Exercise directions — Of the entries that follow, how many lines hold the word "marks"? Reply with the number only.

Available data —
--- START ---
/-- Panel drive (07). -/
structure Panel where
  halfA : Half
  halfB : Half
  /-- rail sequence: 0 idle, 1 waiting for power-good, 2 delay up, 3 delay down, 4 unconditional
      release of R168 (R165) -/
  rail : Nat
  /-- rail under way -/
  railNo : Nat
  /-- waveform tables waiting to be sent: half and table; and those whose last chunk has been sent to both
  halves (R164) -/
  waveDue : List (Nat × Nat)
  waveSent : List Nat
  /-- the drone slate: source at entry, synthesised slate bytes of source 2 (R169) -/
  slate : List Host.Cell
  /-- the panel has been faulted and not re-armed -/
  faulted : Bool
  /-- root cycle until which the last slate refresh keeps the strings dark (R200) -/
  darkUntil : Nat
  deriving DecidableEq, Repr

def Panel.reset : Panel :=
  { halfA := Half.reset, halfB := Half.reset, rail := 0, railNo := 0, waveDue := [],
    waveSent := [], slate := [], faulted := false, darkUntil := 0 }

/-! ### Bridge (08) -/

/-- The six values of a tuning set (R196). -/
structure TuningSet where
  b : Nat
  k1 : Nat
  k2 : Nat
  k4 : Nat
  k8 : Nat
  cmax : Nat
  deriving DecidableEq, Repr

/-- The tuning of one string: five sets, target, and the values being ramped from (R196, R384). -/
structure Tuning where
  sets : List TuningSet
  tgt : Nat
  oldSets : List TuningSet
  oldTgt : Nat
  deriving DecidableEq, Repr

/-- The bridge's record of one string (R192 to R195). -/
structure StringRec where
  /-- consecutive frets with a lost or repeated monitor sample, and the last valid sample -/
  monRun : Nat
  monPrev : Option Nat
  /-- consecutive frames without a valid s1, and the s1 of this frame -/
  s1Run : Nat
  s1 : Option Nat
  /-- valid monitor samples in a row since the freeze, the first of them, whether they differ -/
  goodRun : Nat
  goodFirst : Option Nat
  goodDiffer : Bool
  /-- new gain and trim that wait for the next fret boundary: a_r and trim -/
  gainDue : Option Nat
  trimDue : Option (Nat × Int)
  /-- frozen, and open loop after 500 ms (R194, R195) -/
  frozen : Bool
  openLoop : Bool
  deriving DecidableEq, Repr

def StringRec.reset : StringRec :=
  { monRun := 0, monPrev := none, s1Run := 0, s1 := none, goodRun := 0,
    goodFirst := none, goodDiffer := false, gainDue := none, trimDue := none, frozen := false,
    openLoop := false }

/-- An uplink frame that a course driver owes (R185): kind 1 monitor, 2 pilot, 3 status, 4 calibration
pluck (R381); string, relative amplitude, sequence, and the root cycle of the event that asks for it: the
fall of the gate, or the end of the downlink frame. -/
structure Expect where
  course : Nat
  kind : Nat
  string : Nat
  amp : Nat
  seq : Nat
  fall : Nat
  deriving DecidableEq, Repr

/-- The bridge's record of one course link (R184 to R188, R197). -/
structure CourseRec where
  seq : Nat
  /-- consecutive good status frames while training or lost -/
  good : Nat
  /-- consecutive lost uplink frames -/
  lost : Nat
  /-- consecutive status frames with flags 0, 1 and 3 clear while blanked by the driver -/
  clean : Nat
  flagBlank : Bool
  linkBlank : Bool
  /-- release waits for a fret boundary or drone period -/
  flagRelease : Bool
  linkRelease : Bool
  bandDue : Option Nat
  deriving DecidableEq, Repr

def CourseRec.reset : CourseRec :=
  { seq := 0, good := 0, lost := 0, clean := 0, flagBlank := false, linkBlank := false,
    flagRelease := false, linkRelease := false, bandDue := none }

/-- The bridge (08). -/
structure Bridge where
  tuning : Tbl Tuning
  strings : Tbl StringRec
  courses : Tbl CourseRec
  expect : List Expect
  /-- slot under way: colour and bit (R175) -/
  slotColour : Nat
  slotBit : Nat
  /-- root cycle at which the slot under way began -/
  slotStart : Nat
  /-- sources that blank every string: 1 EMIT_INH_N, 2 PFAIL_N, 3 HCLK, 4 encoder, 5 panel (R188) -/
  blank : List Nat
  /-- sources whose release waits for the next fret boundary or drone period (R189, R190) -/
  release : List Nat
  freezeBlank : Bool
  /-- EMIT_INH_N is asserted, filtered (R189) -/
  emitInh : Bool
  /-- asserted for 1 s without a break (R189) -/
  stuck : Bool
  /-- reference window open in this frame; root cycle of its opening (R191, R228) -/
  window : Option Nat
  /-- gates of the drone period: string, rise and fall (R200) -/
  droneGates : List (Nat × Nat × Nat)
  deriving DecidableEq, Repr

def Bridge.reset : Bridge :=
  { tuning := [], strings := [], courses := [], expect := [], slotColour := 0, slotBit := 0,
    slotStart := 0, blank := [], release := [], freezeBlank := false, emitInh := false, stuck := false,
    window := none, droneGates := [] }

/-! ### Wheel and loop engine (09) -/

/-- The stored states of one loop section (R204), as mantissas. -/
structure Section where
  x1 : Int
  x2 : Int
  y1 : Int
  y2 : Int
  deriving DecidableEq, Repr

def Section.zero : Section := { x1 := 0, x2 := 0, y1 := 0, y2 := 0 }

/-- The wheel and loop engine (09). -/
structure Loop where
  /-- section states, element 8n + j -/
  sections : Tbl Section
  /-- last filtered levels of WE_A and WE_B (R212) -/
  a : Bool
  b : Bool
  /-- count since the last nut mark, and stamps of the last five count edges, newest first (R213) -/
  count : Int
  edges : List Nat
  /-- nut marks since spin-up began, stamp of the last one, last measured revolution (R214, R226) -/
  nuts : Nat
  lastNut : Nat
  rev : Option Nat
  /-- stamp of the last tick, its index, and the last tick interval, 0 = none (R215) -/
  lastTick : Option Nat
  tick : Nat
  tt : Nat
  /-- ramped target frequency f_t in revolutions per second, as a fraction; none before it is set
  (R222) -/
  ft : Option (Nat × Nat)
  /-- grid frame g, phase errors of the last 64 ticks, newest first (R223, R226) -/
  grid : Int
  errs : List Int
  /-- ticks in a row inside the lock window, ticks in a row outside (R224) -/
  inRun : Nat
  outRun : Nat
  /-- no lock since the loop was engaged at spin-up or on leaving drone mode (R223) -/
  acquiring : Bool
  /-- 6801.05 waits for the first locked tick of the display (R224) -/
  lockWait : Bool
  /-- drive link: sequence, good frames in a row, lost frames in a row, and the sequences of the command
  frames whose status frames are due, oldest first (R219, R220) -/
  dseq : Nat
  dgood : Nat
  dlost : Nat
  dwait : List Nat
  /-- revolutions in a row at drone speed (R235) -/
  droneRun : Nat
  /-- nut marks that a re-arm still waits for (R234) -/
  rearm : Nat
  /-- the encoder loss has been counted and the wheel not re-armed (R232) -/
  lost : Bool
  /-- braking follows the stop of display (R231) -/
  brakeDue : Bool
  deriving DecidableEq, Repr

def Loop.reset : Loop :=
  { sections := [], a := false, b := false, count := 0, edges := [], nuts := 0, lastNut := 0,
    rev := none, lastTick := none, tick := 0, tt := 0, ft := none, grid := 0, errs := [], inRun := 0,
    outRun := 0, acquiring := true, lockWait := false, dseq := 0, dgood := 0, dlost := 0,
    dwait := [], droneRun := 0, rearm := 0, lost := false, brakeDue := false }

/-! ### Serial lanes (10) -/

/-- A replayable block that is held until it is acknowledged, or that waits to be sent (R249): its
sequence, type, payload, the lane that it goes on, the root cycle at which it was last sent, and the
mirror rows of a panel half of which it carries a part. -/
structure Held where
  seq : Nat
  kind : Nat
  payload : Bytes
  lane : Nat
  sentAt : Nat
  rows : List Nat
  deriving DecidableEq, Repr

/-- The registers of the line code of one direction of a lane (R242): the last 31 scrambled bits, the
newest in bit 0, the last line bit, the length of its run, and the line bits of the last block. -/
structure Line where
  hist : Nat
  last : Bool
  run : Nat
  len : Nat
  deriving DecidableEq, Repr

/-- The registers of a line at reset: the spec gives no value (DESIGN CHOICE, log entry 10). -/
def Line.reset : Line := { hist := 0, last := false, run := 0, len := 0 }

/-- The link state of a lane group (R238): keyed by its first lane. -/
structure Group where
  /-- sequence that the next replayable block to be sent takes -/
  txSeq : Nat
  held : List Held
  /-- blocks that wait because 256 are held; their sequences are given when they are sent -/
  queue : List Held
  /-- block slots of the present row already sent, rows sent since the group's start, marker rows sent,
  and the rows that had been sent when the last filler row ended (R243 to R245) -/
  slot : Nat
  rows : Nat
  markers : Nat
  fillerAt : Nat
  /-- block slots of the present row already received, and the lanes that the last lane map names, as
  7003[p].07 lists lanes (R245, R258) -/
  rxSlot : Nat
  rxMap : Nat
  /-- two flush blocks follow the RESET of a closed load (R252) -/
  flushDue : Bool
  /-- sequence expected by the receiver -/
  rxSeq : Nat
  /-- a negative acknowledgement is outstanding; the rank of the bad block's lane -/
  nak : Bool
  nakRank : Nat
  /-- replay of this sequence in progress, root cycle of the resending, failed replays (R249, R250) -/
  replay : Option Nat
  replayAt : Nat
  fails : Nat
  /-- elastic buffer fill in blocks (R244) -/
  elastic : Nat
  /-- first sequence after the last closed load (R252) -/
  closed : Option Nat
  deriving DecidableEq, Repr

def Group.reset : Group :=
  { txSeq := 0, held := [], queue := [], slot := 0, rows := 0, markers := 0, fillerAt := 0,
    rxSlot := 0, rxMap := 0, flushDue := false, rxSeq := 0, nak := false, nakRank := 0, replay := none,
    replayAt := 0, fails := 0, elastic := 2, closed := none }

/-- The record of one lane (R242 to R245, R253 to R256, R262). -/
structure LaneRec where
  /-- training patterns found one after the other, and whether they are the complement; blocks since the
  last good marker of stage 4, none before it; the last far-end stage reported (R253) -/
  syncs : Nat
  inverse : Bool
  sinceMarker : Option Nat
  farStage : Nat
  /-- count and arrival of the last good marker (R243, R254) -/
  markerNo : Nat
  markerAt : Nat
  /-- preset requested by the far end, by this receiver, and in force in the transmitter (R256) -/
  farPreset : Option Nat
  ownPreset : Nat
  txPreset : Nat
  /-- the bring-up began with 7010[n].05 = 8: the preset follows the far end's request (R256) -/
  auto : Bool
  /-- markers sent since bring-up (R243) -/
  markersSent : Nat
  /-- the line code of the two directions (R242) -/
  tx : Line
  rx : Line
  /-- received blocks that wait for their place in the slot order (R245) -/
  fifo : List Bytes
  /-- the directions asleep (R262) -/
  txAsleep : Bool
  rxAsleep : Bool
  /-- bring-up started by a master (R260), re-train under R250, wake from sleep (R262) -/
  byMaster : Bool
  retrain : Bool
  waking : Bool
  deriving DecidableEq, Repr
--- END ---
--- START ---
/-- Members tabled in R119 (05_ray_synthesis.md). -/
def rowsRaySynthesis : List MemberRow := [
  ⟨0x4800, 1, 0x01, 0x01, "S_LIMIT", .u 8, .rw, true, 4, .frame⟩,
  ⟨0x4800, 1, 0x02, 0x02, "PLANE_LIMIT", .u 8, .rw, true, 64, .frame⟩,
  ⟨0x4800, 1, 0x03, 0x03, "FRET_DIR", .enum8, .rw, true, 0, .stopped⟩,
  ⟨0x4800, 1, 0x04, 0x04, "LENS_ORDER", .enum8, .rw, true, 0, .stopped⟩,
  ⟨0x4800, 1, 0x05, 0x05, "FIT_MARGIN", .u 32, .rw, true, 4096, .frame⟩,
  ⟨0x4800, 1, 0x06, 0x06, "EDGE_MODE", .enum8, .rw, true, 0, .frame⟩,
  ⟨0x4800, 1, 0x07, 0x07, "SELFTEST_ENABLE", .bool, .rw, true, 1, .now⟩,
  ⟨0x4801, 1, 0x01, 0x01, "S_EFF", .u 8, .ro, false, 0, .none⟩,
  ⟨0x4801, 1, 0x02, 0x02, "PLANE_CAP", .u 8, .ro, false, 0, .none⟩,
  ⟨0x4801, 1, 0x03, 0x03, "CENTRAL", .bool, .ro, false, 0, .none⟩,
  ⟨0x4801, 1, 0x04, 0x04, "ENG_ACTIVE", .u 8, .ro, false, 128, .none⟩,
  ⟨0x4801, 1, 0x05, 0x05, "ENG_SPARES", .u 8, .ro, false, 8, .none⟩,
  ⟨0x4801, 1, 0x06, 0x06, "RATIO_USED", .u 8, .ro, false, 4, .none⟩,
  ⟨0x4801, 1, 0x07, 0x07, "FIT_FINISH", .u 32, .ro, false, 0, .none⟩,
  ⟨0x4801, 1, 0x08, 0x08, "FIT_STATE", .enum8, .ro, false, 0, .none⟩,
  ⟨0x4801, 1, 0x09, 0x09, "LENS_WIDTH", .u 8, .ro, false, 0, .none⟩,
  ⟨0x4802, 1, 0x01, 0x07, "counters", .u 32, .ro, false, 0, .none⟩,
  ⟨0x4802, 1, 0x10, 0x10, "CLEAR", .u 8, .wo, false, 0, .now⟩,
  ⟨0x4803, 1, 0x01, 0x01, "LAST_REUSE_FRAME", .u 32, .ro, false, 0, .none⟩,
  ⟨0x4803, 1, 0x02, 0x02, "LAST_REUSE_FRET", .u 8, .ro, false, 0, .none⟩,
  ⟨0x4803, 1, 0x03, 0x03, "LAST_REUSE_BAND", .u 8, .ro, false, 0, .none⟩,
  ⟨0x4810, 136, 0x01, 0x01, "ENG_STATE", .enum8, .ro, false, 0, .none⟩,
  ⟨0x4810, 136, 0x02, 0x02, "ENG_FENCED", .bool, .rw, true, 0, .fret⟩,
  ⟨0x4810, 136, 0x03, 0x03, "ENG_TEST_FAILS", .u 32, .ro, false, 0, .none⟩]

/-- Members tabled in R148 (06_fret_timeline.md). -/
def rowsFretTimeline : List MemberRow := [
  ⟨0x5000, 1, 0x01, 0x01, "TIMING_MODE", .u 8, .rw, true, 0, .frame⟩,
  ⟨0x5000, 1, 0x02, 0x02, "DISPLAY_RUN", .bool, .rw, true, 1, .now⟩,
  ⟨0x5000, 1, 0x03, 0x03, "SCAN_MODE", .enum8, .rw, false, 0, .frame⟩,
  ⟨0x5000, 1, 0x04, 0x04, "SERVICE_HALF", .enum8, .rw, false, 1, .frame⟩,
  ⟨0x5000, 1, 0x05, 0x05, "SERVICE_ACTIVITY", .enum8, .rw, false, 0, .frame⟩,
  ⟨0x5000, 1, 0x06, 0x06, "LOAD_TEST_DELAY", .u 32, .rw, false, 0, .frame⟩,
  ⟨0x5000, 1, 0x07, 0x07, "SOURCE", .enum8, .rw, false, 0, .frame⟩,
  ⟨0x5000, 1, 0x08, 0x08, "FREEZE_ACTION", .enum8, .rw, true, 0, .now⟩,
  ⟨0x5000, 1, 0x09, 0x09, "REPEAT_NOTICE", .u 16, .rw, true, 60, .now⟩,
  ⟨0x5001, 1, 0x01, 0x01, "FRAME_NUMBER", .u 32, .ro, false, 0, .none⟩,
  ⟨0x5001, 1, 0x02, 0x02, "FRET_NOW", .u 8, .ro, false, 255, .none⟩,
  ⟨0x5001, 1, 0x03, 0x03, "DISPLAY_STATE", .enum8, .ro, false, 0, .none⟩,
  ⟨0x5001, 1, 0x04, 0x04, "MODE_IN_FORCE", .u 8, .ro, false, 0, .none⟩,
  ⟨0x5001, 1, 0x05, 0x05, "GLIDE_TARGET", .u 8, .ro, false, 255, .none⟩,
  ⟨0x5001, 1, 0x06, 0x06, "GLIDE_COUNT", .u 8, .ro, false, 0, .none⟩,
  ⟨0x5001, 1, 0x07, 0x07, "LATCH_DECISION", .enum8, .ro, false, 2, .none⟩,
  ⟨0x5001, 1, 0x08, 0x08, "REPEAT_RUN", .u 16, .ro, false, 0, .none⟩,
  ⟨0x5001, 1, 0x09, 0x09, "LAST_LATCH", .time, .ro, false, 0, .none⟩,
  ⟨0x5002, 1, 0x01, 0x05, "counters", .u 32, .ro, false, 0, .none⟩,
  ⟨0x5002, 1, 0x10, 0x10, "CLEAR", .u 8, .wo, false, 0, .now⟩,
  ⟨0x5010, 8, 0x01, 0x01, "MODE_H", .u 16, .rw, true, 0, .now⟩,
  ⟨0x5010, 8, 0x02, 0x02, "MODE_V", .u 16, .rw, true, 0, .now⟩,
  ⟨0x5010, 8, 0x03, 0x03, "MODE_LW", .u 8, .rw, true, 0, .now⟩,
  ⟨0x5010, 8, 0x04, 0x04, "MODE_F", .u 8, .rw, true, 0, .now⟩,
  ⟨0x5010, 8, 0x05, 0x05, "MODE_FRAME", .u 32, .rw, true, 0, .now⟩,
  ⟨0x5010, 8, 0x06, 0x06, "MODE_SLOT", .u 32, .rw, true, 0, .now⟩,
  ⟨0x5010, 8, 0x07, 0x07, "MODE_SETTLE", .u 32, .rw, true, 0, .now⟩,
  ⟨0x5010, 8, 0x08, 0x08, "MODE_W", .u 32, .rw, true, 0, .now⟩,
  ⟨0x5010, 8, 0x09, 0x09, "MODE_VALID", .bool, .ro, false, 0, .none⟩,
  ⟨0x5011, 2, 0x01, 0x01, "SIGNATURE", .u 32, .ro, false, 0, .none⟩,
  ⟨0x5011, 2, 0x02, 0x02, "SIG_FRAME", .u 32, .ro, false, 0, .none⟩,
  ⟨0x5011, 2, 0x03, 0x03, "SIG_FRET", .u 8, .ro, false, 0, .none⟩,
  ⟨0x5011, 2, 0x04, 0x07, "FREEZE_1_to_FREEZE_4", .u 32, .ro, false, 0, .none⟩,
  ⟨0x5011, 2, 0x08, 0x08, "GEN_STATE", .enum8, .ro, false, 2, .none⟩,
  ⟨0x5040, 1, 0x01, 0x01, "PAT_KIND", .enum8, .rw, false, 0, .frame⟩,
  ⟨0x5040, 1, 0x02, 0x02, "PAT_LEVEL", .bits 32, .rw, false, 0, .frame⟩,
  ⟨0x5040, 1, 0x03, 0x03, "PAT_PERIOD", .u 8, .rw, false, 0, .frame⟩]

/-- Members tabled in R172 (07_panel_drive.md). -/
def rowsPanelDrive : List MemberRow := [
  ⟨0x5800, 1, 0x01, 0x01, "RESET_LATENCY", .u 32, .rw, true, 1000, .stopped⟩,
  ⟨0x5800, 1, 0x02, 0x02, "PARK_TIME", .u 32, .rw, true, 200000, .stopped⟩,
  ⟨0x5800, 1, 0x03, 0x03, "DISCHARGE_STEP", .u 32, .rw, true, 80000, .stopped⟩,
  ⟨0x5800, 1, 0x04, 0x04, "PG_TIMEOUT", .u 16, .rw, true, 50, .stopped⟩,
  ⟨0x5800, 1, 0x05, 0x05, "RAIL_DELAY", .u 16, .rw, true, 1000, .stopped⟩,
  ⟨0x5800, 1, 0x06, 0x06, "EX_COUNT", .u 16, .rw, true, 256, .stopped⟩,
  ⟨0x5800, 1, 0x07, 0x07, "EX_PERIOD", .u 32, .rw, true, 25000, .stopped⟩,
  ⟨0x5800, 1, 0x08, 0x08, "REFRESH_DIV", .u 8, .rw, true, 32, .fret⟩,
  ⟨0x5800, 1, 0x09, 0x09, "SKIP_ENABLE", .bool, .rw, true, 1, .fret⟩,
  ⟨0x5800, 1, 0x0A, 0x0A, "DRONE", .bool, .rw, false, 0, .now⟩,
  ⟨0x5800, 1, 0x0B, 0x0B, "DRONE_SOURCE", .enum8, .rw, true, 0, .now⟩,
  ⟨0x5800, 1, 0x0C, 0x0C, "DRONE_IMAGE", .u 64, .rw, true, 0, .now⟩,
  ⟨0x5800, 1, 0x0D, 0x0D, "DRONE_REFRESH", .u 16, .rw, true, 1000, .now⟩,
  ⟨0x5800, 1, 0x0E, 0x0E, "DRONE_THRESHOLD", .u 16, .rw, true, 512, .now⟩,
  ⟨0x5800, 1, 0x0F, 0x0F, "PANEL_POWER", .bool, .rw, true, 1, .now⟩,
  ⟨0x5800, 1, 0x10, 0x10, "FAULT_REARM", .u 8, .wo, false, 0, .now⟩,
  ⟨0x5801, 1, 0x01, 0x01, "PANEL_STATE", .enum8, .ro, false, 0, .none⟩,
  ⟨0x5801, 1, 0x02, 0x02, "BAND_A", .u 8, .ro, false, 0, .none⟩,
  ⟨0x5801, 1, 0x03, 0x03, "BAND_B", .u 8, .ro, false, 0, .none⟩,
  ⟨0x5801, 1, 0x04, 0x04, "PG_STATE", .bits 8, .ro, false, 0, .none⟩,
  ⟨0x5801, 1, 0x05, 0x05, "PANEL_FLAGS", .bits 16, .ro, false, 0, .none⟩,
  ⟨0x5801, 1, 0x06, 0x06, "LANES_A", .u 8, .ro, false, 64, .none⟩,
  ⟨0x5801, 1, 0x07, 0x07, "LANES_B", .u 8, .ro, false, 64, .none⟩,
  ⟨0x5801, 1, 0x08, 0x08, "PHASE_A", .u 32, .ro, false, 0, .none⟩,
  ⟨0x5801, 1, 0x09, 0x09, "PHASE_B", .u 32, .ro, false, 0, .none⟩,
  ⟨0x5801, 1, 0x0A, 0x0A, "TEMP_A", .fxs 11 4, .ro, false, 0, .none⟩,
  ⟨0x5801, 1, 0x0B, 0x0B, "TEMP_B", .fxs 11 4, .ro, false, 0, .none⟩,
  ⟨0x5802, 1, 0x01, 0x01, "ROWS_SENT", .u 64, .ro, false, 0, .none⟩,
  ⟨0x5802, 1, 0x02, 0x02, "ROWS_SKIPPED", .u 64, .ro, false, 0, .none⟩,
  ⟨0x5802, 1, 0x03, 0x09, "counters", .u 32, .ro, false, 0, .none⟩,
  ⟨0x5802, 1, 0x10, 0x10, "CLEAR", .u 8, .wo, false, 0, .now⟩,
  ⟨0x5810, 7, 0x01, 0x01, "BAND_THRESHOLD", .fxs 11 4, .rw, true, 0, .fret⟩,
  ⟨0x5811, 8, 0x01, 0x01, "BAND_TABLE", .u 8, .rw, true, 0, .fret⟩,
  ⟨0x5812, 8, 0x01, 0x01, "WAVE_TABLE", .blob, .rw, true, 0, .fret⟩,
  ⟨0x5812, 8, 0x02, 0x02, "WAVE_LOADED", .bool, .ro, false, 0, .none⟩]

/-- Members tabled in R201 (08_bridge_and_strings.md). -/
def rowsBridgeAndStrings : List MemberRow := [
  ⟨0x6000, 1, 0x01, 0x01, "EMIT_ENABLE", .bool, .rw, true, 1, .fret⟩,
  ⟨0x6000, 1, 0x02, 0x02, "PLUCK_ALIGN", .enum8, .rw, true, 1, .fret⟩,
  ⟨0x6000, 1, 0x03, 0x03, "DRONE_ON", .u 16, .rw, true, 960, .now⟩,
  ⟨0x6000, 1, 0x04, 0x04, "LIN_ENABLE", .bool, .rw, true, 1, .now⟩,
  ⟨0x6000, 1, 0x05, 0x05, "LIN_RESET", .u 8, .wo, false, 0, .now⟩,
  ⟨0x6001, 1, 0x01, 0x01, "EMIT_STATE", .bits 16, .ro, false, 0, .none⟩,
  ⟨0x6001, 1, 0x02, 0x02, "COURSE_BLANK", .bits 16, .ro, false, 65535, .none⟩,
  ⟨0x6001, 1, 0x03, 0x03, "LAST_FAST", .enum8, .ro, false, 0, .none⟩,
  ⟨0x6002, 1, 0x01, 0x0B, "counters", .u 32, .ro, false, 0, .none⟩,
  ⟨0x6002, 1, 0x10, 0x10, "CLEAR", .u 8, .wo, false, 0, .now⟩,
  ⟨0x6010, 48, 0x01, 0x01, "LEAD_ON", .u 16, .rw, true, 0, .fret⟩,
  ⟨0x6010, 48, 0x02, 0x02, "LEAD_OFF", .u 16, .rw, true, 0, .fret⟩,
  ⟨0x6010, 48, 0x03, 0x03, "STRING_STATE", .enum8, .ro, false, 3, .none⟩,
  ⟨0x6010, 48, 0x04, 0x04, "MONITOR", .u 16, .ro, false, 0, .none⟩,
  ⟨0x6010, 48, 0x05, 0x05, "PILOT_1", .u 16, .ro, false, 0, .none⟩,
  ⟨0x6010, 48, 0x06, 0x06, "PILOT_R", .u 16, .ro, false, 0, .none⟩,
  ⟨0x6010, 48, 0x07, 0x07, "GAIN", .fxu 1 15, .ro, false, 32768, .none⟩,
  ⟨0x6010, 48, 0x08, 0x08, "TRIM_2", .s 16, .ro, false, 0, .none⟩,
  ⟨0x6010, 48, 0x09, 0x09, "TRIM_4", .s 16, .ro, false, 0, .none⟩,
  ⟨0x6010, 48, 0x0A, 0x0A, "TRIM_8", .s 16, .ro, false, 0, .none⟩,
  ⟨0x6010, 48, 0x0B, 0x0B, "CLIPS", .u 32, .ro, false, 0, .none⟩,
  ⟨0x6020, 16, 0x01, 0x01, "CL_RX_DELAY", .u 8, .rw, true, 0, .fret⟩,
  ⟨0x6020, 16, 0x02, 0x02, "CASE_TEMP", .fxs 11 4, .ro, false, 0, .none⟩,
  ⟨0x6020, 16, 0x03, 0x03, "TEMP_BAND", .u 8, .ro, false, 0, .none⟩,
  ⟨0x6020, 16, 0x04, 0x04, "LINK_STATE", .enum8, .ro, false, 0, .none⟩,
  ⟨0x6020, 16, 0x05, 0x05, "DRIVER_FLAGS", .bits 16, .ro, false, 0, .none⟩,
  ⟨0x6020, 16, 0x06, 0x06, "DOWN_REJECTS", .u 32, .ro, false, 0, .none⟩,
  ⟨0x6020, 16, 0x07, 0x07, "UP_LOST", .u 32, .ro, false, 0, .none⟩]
--- END ---
Solution for this exercise — 2